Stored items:
* * *

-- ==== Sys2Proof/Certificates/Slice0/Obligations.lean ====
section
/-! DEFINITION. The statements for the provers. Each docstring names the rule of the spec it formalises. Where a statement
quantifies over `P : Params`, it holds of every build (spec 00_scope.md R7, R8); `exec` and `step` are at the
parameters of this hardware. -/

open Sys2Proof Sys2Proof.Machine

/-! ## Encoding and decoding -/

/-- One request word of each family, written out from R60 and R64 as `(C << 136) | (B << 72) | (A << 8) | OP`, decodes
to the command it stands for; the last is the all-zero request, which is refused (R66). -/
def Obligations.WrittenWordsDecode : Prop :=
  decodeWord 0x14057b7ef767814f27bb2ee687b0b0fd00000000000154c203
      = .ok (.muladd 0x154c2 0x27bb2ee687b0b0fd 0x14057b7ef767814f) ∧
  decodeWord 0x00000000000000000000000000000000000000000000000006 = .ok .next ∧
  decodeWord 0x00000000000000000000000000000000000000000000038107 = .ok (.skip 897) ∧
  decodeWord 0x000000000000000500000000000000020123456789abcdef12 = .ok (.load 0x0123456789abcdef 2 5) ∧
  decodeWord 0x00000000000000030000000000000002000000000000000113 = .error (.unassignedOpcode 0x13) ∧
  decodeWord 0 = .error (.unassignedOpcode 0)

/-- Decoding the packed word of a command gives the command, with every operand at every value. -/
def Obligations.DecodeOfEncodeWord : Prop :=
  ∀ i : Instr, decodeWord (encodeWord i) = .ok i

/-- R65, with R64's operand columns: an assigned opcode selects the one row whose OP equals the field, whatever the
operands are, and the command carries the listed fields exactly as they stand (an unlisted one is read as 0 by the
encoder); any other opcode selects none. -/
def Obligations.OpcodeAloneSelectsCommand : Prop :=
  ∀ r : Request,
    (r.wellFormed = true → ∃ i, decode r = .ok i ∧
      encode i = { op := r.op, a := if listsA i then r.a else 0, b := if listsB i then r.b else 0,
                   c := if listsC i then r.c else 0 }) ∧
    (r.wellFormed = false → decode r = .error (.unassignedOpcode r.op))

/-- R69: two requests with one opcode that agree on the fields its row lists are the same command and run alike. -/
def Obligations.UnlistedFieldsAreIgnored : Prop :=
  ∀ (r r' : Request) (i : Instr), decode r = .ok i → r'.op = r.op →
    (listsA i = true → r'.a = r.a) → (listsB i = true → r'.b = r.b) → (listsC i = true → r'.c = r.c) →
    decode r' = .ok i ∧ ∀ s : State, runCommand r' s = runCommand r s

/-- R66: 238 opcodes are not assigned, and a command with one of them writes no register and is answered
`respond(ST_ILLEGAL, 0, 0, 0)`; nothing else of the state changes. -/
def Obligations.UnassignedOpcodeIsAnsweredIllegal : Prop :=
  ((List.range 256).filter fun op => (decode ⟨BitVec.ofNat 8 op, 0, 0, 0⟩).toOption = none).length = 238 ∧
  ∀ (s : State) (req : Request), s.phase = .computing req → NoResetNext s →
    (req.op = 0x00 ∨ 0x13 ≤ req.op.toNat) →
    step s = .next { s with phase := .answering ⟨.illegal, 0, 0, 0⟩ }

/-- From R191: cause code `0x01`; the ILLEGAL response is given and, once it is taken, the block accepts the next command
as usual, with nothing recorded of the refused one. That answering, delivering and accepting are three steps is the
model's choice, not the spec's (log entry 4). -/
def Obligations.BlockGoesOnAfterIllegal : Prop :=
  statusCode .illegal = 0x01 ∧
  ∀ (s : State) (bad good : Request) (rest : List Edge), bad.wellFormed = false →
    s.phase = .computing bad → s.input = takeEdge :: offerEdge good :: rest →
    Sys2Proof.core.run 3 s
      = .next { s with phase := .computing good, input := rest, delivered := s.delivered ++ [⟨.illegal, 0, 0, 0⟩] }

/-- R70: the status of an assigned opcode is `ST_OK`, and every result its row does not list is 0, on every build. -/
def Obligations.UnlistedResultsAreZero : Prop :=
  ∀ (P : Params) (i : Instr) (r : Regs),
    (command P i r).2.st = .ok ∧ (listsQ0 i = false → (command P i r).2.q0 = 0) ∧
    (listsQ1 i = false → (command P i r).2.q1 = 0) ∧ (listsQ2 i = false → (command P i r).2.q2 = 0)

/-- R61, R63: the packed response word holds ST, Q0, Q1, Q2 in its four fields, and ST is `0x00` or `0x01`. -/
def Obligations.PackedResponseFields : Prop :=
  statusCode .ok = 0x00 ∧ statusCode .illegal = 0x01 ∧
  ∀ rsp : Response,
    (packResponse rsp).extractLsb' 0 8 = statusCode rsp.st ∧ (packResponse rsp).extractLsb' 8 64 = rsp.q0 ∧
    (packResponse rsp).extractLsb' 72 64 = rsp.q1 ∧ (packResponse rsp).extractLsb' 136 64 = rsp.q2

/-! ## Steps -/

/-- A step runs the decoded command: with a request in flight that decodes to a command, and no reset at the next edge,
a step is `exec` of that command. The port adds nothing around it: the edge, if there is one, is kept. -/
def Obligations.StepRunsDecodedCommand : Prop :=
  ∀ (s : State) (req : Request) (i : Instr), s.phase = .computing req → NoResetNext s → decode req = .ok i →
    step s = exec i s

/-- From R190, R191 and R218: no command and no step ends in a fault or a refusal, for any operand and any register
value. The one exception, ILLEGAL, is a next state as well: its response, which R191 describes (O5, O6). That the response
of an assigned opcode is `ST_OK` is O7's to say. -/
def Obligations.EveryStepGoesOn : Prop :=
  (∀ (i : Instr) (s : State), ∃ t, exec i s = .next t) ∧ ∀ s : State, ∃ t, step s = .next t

* * *

TASK DESCRIPTION ->
Your answer must consist solely of the lines above between the line holding "R61, R63: the" and the line holding "## Steps -/", inclusive, copied exactly.

RESPONSE TO THIS TASK ->
/-- R61, R63: the packed response word holds ST, Q0, Q1, Q2 in its four fields, and ST is `0x00` or `0x01`. -/
def Obligations.PackedResponseFields : Prop :=
  statusCode .ok = 0x00 ∧ statusCode .illegal = 0x01 ∧
  ∀ rsp : Response,
    (packResponse rsp).extractLsb' 0 8 = statusCode rsp.st ∧ (packResponse rsp).extractLsb' 8 64 = rsp.q0 ∧
    (packResponse rsp).extractLsb' 72 64 = rsp.q1 ∧ (packResponse rsp).extractLsb' 136 64 = rsp.q2

/-! ## Steps -/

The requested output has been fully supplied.